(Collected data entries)
== Segment start ==
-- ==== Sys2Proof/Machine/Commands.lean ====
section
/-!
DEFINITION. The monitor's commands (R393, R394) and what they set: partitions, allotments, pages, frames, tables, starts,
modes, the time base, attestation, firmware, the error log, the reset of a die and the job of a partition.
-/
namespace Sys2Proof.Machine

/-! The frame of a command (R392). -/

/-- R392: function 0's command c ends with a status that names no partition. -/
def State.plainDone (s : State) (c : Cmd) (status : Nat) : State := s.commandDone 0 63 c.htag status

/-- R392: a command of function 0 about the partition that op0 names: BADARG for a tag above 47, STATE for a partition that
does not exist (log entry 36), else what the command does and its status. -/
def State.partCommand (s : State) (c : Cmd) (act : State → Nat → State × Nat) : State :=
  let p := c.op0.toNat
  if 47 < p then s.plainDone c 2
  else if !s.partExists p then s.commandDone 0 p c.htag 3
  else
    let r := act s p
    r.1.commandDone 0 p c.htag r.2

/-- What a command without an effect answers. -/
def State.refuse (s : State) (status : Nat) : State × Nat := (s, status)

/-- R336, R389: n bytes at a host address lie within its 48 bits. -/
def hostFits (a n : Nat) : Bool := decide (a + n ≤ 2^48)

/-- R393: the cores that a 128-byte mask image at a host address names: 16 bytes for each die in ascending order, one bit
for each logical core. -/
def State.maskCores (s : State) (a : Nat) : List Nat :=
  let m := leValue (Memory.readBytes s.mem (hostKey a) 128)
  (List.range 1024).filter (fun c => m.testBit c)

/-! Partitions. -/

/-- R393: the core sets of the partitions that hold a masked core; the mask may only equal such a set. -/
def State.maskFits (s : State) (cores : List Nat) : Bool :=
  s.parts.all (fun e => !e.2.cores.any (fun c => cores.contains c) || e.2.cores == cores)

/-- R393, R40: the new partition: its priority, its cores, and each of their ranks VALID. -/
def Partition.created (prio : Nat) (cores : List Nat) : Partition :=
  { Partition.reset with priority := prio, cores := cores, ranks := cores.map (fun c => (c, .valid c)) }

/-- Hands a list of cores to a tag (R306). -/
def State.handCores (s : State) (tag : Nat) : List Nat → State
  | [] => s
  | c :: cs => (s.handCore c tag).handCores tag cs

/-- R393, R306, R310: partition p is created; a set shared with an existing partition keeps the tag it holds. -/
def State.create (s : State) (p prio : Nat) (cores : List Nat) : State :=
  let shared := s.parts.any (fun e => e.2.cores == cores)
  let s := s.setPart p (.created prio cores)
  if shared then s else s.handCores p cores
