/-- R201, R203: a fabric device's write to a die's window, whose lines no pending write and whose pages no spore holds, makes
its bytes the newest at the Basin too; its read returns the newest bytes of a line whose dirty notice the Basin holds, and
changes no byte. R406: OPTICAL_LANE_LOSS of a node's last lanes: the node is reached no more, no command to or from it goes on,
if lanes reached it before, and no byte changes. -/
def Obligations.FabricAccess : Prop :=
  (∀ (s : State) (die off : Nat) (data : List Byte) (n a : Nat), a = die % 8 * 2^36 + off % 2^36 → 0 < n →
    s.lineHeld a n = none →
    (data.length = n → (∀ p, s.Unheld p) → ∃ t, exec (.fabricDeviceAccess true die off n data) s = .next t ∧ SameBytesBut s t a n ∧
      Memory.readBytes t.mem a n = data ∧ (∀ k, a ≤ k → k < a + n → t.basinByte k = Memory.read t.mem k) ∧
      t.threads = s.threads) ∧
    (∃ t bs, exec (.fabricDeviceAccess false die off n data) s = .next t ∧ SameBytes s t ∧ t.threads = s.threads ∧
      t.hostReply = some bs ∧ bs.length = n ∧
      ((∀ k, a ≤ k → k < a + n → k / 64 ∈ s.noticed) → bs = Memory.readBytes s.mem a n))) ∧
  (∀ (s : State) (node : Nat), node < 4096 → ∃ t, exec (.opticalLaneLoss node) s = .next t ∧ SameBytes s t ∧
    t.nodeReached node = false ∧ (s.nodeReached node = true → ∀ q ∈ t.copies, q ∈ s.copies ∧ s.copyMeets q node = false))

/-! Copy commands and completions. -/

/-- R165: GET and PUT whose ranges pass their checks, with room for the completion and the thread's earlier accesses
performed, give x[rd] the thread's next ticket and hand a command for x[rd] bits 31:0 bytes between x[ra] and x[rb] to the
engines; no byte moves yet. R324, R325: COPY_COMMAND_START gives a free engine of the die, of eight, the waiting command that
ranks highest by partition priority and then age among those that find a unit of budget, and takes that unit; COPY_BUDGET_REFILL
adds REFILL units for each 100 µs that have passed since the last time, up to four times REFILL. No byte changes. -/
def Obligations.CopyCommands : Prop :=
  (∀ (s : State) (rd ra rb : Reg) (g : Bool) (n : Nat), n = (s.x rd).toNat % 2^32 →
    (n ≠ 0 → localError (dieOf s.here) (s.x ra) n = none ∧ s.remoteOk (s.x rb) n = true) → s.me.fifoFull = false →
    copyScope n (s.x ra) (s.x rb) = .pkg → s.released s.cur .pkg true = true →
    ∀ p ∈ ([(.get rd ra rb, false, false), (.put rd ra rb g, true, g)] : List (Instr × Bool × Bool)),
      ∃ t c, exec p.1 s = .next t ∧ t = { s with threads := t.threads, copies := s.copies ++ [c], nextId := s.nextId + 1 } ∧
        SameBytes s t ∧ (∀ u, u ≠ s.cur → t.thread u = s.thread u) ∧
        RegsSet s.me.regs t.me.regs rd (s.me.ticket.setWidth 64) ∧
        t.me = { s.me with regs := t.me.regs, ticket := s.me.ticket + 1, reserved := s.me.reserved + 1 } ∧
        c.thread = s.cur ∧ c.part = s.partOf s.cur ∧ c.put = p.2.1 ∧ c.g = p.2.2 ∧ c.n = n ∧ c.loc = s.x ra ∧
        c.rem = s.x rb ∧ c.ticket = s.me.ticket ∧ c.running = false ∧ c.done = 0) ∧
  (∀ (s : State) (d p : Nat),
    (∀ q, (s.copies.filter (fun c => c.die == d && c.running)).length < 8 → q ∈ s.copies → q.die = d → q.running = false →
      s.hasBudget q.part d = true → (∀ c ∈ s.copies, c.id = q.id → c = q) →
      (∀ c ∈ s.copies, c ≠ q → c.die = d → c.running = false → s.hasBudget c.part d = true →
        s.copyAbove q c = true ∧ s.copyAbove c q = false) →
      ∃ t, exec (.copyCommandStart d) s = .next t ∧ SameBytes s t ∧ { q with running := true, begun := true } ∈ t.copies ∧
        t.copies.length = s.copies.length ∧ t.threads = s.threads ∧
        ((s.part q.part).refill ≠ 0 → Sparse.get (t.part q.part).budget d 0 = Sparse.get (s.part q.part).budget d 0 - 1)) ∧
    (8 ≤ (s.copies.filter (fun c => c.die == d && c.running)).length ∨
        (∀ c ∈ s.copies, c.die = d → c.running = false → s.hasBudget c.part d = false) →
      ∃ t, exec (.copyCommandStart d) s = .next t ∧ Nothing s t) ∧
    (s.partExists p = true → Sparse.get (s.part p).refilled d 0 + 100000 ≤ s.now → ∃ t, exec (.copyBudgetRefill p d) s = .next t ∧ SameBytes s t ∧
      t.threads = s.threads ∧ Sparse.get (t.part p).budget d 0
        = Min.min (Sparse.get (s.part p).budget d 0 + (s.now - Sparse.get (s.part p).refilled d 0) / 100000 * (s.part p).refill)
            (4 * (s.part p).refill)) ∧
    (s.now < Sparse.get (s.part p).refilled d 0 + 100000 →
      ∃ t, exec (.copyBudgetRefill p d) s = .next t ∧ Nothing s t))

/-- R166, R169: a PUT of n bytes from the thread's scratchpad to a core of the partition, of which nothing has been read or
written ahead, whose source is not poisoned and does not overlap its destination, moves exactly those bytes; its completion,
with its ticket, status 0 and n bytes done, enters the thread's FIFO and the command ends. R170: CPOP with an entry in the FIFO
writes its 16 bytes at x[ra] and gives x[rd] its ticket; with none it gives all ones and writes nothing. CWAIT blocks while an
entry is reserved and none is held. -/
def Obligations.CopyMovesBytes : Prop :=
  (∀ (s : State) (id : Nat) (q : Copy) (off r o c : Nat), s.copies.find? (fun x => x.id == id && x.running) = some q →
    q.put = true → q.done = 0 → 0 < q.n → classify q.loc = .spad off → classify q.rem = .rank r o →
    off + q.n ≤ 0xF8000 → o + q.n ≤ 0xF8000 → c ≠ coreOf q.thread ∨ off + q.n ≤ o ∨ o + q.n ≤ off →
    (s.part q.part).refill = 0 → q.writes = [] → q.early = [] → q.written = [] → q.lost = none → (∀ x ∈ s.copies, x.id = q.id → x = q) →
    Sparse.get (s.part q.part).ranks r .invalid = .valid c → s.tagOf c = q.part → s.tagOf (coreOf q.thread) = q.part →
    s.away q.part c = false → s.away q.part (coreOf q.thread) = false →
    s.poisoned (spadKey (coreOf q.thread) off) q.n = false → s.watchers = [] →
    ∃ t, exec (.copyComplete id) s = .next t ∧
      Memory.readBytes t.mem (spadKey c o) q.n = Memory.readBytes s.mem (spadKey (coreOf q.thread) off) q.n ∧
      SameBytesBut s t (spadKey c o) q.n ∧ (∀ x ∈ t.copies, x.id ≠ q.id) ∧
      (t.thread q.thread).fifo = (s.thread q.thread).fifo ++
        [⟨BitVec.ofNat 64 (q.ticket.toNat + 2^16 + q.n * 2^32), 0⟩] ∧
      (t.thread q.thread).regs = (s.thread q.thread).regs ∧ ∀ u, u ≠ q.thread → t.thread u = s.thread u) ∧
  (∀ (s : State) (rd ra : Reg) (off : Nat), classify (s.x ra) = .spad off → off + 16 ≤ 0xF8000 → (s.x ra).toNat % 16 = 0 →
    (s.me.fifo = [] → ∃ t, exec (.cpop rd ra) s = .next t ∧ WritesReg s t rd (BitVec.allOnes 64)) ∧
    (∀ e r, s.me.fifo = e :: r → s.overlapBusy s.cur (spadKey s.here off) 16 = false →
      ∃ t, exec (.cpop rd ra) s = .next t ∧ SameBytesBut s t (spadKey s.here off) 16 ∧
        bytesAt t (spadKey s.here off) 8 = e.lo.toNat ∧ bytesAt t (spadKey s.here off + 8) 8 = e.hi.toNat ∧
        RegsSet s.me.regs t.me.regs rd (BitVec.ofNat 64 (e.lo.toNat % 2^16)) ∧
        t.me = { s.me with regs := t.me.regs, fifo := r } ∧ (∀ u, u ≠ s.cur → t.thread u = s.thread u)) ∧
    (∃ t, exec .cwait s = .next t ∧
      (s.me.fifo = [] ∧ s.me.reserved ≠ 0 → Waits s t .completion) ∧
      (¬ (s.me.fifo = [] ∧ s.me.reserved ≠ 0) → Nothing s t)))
== Segment end ==
== Segment start ==
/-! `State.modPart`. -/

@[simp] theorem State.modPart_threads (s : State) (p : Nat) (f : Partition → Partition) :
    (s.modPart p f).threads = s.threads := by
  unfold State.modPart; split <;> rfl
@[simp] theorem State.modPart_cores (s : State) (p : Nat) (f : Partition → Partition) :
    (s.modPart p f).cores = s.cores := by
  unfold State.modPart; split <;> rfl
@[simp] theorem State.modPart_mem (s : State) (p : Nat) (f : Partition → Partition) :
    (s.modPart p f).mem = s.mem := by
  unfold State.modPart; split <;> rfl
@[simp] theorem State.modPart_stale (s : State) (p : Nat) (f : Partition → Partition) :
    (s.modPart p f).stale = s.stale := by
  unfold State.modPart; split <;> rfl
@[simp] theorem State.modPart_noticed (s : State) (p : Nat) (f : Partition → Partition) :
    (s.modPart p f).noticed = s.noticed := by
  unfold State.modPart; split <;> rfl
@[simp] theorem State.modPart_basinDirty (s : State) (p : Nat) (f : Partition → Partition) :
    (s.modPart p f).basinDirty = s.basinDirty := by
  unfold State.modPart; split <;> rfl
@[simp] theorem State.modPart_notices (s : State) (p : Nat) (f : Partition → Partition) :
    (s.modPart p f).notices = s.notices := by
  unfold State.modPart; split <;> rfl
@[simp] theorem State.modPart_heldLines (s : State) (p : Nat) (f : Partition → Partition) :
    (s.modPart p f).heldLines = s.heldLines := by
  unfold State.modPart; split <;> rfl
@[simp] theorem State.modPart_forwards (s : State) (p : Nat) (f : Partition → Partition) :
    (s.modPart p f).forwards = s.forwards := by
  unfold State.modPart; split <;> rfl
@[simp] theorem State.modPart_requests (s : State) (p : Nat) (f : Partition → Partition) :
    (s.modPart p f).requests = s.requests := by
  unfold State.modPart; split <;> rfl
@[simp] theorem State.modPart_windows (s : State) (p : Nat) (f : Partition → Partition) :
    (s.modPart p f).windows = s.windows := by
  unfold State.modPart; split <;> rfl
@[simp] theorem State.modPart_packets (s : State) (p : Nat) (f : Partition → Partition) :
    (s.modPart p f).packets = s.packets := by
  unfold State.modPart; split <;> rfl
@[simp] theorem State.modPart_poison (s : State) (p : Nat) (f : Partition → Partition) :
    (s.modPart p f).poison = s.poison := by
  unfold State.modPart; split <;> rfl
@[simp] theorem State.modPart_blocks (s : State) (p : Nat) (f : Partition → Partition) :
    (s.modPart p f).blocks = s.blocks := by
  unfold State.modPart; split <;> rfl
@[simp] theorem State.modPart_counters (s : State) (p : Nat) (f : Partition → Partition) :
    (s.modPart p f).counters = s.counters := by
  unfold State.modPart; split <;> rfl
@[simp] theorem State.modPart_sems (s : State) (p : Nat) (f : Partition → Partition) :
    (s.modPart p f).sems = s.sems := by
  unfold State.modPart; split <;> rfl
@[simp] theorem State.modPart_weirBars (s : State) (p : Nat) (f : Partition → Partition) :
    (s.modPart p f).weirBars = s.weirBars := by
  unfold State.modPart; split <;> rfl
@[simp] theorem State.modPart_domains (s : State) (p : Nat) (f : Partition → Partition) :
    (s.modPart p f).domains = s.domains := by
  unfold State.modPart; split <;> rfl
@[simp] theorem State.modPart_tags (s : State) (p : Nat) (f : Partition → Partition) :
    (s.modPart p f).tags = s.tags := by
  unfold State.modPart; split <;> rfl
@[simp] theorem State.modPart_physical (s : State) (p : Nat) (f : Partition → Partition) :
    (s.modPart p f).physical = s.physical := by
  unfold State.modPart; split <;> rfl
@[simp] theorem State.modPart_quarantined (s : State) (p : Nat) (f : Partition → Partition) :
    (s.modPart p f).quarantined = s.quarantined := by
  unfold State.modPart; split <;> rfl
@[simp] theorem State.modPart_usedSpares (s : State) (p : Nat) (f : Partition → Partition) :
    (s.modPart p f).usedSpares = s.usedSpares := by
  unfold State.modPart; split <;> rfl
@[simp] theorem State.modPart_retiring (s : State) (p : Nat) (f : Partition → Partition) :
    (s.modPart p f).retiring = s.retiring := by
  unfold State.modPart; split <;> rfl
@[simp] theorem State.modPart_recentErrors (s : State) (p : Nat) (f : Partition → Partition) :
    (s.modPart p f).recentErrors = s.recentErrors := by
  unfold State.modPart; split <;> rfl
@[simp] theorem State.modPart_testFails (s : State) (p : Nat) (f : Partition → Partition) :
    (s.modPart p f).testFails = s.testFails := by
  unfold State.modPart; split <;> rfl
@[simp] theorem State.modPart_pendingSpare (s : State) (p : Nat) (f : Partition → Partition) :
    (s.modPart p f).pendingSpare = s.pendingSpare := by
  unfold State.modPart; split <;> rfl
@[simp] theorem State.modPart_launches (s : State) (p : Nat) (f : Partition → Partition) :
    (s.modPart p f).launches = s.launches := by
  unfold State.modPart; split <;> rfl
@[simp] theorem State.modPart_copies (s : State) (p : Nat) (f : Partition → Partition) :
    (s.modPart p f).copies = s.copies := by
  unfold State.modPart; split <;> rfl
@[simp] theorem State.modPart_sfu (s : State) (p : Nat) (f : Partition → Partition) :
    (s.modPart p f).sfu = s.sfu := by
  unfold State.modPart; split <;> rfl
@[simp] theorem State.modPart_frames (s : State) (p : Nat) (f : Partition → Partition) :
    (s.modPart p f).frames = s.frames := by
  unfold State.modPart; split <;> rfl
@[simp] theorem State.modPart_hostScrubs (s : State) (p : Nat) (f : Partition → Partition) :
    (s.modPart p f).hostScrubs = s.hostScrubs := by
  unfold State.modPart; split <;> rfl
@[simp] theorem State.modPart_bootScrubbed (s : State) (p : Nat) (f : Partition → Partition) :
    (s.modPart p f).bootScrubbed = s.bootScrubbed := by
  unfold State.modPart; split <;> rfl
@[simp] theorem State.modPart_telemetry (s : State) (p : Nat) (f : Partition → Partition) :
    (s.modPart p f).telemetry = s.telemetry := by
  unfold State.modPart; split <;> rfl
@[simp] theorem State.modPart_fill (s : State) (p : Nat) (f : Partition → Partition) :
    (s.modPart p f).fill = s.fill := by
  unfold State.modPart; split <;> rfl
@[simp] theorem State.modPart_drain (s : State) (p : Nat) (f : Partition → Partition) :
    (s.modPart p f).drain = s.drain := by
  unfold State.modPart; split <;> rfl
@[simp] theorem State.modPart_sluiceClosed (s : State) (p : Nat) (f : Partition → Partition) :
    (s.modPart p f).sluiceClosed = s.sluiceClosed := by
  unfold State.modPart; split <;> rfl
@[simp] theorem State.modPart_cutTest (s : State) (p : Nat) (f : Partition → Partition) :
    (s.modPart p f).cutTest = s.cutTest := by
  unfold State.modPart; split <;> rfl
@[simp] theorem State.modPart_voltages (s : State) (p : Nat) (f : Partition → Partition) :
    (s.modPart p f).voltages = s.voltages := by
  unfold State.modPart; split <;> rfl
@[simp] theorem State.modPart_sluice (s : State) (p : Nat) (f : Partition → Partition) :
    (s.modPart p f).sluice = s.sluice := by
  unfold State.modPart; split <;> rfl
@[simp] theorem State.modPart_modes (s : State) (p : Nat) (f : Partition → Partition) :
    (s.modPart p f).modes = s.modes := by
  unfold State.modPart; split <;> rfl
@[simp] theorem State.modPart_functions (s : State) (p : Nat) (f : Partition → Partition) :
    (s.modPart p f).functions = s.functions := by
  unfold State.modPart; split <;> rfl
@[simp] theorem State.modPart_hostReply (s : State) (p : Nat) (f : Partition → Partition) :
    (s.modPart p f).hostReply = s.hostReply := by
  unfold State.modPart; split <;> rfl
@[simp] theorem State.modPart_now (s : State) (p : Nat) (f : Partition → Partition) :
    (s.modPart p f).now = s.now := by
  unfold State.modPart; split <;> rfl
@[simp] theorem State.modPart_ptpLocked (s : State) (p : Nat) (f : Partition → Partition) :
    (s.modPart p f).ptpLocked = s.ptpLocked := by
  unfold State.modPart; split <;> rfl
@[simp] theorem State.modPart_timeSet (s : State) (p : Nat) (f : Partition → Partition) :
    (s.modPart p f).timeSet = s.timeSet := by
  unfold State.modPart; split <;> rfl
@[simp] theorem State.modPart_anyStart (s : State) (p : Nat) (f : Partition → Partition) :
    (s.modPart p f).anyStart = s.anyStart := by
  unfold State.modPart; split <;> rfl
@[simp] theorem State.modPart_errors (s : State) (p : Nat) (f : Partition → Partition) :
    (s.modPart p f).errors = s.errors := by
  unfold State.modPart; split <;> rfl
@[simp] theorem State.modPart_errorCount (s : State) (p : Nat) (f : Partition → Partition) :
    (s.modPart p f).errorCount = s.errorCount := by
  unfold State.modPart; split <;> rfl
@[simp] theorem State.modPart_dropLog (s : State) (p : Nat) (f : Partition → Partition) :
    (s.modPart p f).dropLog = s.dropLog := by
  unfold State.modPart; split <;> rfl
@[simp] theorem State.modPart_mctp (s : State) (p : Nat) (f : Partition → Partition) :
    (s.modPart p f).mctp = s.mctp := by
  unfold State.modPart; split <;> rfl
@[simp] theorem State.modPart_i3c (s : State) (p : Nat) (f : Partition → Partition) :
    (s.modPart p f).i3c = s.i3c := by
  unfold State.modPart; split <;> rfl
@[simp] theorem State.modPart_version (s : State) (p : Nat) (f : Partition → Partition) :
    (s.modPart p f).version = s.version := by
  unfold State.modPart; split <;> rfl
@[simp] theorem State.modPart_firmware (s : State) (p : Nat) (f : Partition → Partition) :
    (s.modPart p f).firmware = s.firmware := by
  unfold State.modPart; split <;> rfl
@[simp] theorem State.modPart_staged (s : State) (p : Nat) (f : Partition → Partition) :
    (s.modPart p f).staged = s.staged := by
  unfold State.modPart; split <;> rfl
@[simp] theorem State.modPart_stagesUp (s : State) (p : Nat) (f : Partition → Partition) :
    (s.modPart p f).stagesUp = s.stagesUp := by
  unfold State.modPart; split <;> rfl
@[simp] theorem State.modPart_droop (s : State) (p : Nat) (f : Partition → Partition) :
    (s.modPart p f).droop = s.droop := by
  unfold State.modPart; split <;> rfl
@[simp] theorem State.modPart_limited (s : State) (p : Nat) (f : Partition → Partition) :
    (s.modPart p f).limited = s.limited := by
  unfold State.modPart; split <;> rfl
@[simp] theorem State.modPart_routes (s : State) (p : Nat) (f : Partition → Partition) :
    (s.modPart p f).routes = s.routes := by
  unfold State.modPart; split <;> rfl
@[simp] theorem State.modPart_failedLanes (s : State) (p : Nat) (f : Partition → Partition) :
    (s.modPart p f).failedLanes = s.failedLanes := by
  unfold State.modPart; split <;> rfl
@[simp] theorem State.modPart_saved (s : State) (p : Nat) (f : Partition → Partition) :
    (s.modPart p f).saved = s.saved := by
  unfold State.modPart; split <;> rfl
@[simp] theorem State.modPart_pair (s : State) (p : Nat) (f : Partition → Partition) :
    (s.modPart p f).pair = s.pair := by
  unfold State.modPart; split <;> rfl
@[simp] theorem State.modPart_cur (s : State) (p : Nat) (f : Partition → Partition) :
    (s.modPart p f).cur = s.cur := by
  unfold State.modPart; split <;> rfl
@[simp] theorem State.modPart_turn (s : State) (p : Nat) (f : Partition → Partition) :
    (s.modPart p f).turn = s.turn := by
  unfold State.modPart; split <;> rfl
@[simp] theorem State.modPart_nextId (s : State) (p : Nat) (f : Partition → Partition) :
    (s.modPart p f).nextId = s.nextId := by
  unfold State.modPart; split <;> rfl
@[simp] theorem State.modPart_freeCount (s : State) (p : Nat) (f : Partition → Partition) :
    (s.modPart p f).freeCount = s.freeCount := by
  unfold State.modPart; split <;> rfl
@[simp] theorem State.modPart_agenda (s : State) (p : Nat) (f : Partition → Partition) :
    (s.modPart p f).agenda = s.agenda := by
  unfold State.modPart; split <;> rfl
== Segment end ==
## Exercise goal
Take exactly the lines from the one containing "else if !s.partExists" through the one containing "def State.refuse (s" in the data above, and output them with nothing added.

## Exercise output
  else if !s.partExists p then s.commandDone 0 p c.htag 3
  else
    let r := act s p
    r.1.commandDone 0 p c.htag r.2

/-- What a command without an effect answers. -/
def State.refuse (s : State) (status : Nat) : State × Nat := (s, status)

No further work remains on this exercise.